- Nationality: Filipino
- Born: Ferdinand Salas Pastor, Jr. 24 January 1982 Manila, Philippines
- Died: 12 June 2014 (aged 32) Quezon City, Philippines
- Relatives: Don Pastor

NASCAR Whelen Euroseries Open Championship career
- Debut season: 2013
- Current team: TFT-Alpes Carrelage
- Car number: 3
- Fastest laps: 1
- Best finish: 6th in 2013

Previous series
- Asian Formula Three Championship

= Enzo Pastor =

Filipino racing driver

Ferdinand "Enzo" Salas Pastor, Jr. (January 24, 1982 – June 12, 2014) was a Filipino racing driver. Pastor made his racing debut at the 1999 Toyota Corolla Cup with a Toyota Corolla as his first vehicle. Pastor was the first Filipino to have participated in the NASCAR Whelen Euroseries Open Championship race circuit. Pastor landed on sixth place overall for his first Euroseries Open Championship in 2013 and made one of the fastest laps in the series. Pastor was invited to participate in the K&N Pro Series East.

==Death==
On June 12, 2014, Pastor died from gunshot wounds after motorcycle-riding gunmen ambushed the truck he rode on in Quezon City, which left his assistant, Paolo Salazar, injured.

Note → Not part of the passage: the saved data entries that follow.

-- ==== Sys2Proof/Laws/Filter.lean ====
section
/-! SUPPORT. Everything a byte can do in the filter unit (spec/41_filter.md R144 to R153), said once. -/

namespace Sys2Proof.Machine

/-- The target of the emission of the row in progress. -/
def State.rowTarget (s : State) : Nat → Prop :=
  emitTarget s.dstAddr s.latch.width s.latch.fmt s.latch.xstep s.latch.rowBytes

/-- The accesses of the emission of the row in progress. -/
def State.rowAccess (s : State) : Addr → AccessKind → Prop :=
  emitAccess s.dstAddr s.latch.width s.latch.fmt s.latch.xstep s.latch.rowBytes

/-- The filter unit can take a payload byte: the latches are good, F_X stands inside the row, and every
byte the row's prediction reads has been written. -/
structure State.RowReady (s : State) : Prop where
  latch : s.LatchGood
  fits : s.platform.maxRowBytes < 2 ^ 32
  pos : s.filt.x.toNat < s.latch.rowBytes
  cur : ∀ j < s.filt.x.toNat, (RowBuf.get s.cur j).isSome
  prev : s.filt.first = false → ∀ j < s.latch.rowBytes, (RowBuf.get s.prev j).isSome

theorem State.LatchGood.rowBytes_le {s : State} (h : s.LatchGood) :
    s.latch.rowBytes ≤ s.platform.maxRowBytes := by
  obtain ⟨sf, df, -, -, -, hle, hg⟩ := checkConfig_ok h
  simp only [Geometry.mk.injEq] at hg
  omega

theorem State.LatchGood.dist_pos {s : State} (h : s.LatchGood) : 1 ≤ s.latch.dist := by
  obtain ⟨sf, df, -, -, -, -, hg⟩ := checkConfig_ok h
  simp only [Geometry.mk.injEq, filterDistance] at hg
  omega

theorem neighbourA_some {cur : List Host.Cell} {x d : Nat} (hd : 1 ≤ d)
    (h : ∀ j < x, (RowBuf.get cur j).isSome) : ∃ a, neighbourA cur x d = some a := by
  unfold neighbourA
  split
  · exact Option.isSome_iff_exists.1 (h _ (by omega))
  · exact ⟨_, rfl⟩

theorem neighbourB_some {prev : List Host.Cell} {first : Bool} {x n : Nat} (hx : x < n)
    (h : first = false → ∀ j < n, (RowBuf.get prev j).isSome) : ∃ b, neighbourB prev first x = some b := by
  unfold neighbourB
  split
  · exact ⟨_, rfl⟩
  · exact Option.isSome_iff_exists.1 (h (by simpa using ‹¬first = true›) x hx)

theorem neighbourC_some {prev : List Host.Cell} {first : Bool} {x d n : Nat} (hx : x < n)
    (h : first = false → ∀ j < n, (RowBuf.get prev j).isSome) :
    ∃ c, neighbourC prev first x d = some c := by
  unfold neighbourC
  split
  · exact ⟨_, rfl⟩
  · rename_i hf
    simp only [Bool.or_eq_true, decide_eq_true_eq, not_or, Bool.not_eq_true] at hf
    exact Option.isSome_iff_exists.1 (h hf.1 _ (by omega))

/-- F_X after a stored payload byte. -/
theorem x_succ_toNat {s : State} (h : s.RowReady) : (s.filt.x + 1#32).toNat = s.filt.x.toNat + 1 := by
  have h1 := h.pos
  have h2 := h.latch.rowBytes_le
  have h3 := h.fits
  rw [BitVec.toNat_add]
  simp only [BitVec.toNat_ofNat]
  omega

/-- The row is complete in CUR once its last byte is stored. -/
theorem storePayload_slice {s : State} (h : s.RowReady) (out : Byte)
    (hx : s.filt.x.toNat + 1 = s.latch.rowBytes) :
    ∃ row, RowBuf.slice (storePayload out s).cur 0 s.latch.rowBytes = some row ∧
      row.length = s.latch.rowBytes := by
  have hs : (RowBuf.slice (storePayload out s).cur 0 s.latch.rowBytes).isSome := by
    refine (RowBuf.slice_isSome _ _ _).2 fun j hj => ?_
    rw [storePayload_cur, RowBuf.get_put, Nat.zero_add]
    split
    · rfl
    · exact h.cur j (by omega)
  obtain ⟨row, hrow⟩ := Option.isSome_iff_exists.1 hs
  exact ⟨row, hrow, (RowBuf.slice_spec hrow).1⟩

/-- Everything a payload byte can do: the reconstructed byte is stored, and if it is the row's last the
row is emitted and finished, or its emission ends at a refused access. -/
theorem payloadByte_good {s : State} (h : s.RowReady) (v : Byte) :
    ∃ a b c, neighbourA s.cur s.filt.x.toNat s.latch.dist = some a ∧
      neighbourB s.prev s.filt.first s.filt.x.toNat = some b ∧
      neighbourC s.prev s.filt.first s.filt.x.toNat s.latch.dist = some c ∧
      (payloadByte v s).Good
        (fun _ t =>
          (s.filt.x.toNat + 1 < s.latch.rowBytes ∧
            t = storePayload (reconstruct s.filt.ftype v a b c) s) ∨
          (s.filt.x.toNat + 1 = s.latch.rowBytes ∧ ∃ row u,
            RowBuf.slice (storePayload (reconstruct s.filt.ftype v a b c) s).cur 0 s.latch.rowBytes = some row ∧
            BusEffect s.rowTarget (storePayload (reconstruct s.filt.ftype v a b c) s) u ∧
            t = finishRow row u))
        (fun t => s.filt.x.toNat + 1 = s.latch.rowBytes ∧
          BusFault s.rowTarget s.rowAccess (storePayload (reconstruct s.filt.ftype v a b c) s) t) := by
  obtain ⟨a, ha⟩ := neighbourA_some h.latch.dist_pos h.cur
  obtain ⟨b, hb⟩ := neighbourB_some h.pos h.prev
  obtain ⟨c, hc⟩ := neighbourC_some (d := s.latch.dist) h.pos h.prev
  refine ⟨a, b, c, ha, hb, hc, ?_⟩
  have hpos := h.pos
  have hmax : s.filt.x.toNat < s.platform.maxRowBytes := Nat.lt_of_lt_of_le hpos h.latch.rowBytes_le
  unfold payloadByte
  simp only [ha, hb, hc, hmax, if_true, storePayload_filt, storePayload_latch, x_succ_toNat h]
  split
  · rename_i hx
    obtain ⟨row, hrow, hlen⟩ := storePayload_slice h (reconstruct s.filt.ftype v a b c) hx
    have hend : rowEnd (storePayload (reconstruct s.filt.ftype v a b c) s)
        = (emitRow row s.latch.width s.latch.fmt s.latch.xstep
            (storePayload (reconstruct s.filt.ftype v a b c) s)).bind fun _ u => .ok () (finishRow row u) := by
      unfold rowEnd
      simp only [storePayload_latch, hrow]
    have hl : checkConfig s.latch.width s.latch.fmt s.platform.maxRowBytes
        = .ok ⟨s.latch.rowBytes, s.latch.dist, s.latch.bpp⟩ := h.latch
    have hemit := emitRow_good hl hlen s.latch.xstep (storePayload (reconstruct s.filt.ftype v a b c) s)
    rw [hend]
    exact (hemit.mono (fun _ _ hu => hu) fun t ht => ⟨hx, ht⟩).bind fun _ u hu =>
      .inr ⟨hx, row, u, hrow, hu, rfl⟩
  · rename_i hx
    exact .inl ⟨by omega, rfl⟩

/-- Everything a payload byte can do in any state at all, but stop. -/
theorem payloadByte_sound (v : Byte) (s : State) :
    (payloadByte v s).Sound
      (fun _ t => ∃ out,
        ((s.filt.x + 1#32).toNat ≠ s.latch.rowBytes ∧ t = storePayload out s) ∨
        ((s.filt.x + 1#32).toNat = s.latch.rowBytes ∧ ∃ row u, row.length = s.latch.rowBytes ∧
          BusEffect s.rowTarget (storePayload out s) u ∧ t = finishRow row u))
      (fun t => (s.filt.x + 1#32).toNat = s.latch.rowBytes ∧
        ∃ out, BusFault s.rowTarget s.rowAccess (storePayload out s) t) := by
  unfold payloadByte
  split
  · rename_i a b c _ _ _
    split
    · by_cases hx : (storePayload (reconstruct s.filt.ftype v a b c) s).filt.x.toNat
          = (storePayload (reconstruct s.filt.ftype v a b c) s).latch.rowBytes
      · simp only [if_pos hx]
        unfold rowEnd
        split
        · trivial
        · rename_i row hrow
          rw [storePayload_latch] at hrow
          have hlen := (RowBuf.slice_spec hrow).1
          have he := emitRow_sound row s.latch.width s.latch.fmt s.latch.xstep
            (storePayload (reconstruct s.filt.ftype v a b c) s)
          rw [hlen] at he
          exact (he.mono (fun _ _ hu => hu) fun t ht => ⟨hx, _, ht⟩).bind fun _ u hu =>
            ⟨_, .inr ⟨hx, row, u, hlen, hu, rfl⟩⟩
      · simp only [if_neg hx]
        exact ⟨_, .inl ⟨hx, rfl⟩⟩
    · trivial
  · trivial

/-! ### The cases of a byte -/

theorem acceptByte_idle {s : State} (h : s.filt.phase = .idle) (v : Byte) (a : Option Addr) :
    acceptByte v a s = raise .noPass a s := by simp [acceptByte, h]

theorem acceptByte_done {s : State} (h : s.filt.phase = .done) (v : Byte) (a : Option Addr) :
    acceptByte v a s = raise .passOverrun a s := by simp [acceptByte, h]

theorem acceptByte_await {s : State} (h : s.filt.phase = .awaitFilter) (v : Byte) (a : Option Addr) :
    acceptByte v a s = match filterTypeOf v with
      | none => raise .badFilter a s
      | some f => .ok () (startRow f s) := by
  cases hv : filterTypeOf v <;> simp [acceptByte, h, hv]

theorem acceptByte_inRow {s : State} (h : s.filt.phase = .inRow) (v : Byte) (a : Option Addr) :
    acceptByte v a s = payloadByte v s := by simp [acceptByte, h]

theorem filterTypeOf_some {v : Byte} (h : v ≤ 4#8) : ∃ f, filterTypeOf v = some f := by
  have hv : v.toNat ≤ 4 := h
  unfold filterTypeOf
  repeat (split; · exact ⟨_, rfl⟩)
  rename_i h0 h1 h2 h3 h4
  exfalso
  have : v.toNat ≠ 0 ∧ v.toNat ≠ 1 ∧ v.toNat ≠ 2 ∧ v.toNat ≠ 3 ∧ v.toNat ≠ 4 := by
    refine ⟨?_, ?_, ?_, ?_, ?_⟩ <;> intro hh <;>
      first
        | exact h0 (BitVec.eq_of_toNat_eq hh)
        | exact h1 (BitVec.eq_of_toNat_eq hh)
        | exact h2 (BitVec.eq_of_toNat_eq hh)
        | exact h3 (BitVec.eq_of_toNat_eq hh)
        | exact h4 (BitVec.eq_of_toNat_eq hh)
  omega

theorem filterTypeOf_none {v : Byte} (h : 4#8 < v) : filterTypeOf v = none := by
  have hv : 4 < v.toNat := h
  unfold filterTypeOf
  repeat (split; · rename_i hh; subst hh; simp at hv)
  rfl

end Sys2Proof.Machine
end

Pastor was travelling to Clark, Pampanga, in preparation for the final leg of the 2014 Asian V8 Championship Series season.

The Police arrested the suspected mastermind behind the death of Enzo Pastor. Businessman Domingo de Guzman III was arrested on August 26, 2014 in Muntinlupa and was taken into custody at Camp Karingal. Earlier on August 23, suspect and policeman Edgar Angel was arrested and admitted that he was hired by de Guzman to kill Pastor.

"Love triangle" is being viewed as a possible motive for the killing. De Guzman allegedly had relations with Enzo Pastor's wife, Dalia Guerrero Pastor. Enzo Pastor's widow was also tagged as a suspect by the police. In 2024, the Supreme Court upheld the finding of probable Cause and revived the arrest warrant against Dahlia. (Note: Decision in G.R. Nos. 255100, 255229, and 255503, (De Guzman v. People; Pastor v. Pastor; People v. Pastor and De Guzman), February 26, 2024.) Dalia remains at large as of 2024, with Pastor's parents Tom and Remy believing she has left the Philippines since 2015.

==Complete motorsports results==
===NASCAR===
(key) (Bold – Pole position awarded by qualifying time. Italics – Pole position earned by points standings or practice time. * – Most laps led.)
====Whelen Euro Series - Elite 2====

NASCAR Whelen Euro Series - Elite 2 results
Year: Team; No.; Make; 1; 2; 3; 4; 5; 6; 7; 8; 9; 10; 11; 12; NWES; Pts
2012: Pole Position 81; 81; Dodge; NOG; NOG; BRH 20; BRH 13; SPA; SPA; TOU; TOU; VAL; VAL; BUG; BUG; 29th; 58
2013: TFT Racing; 3; Chevy; NOG 7; NOG 4; DIJ 20; DIJ 15; BRH 5; BRH 5; TOU 21; TOU 18; MNZ 6; MNZ 6; BUG 10; BUG 6; 6th; 563

==See also==
- Don Pastor - Enzo's brother, also a race car driver.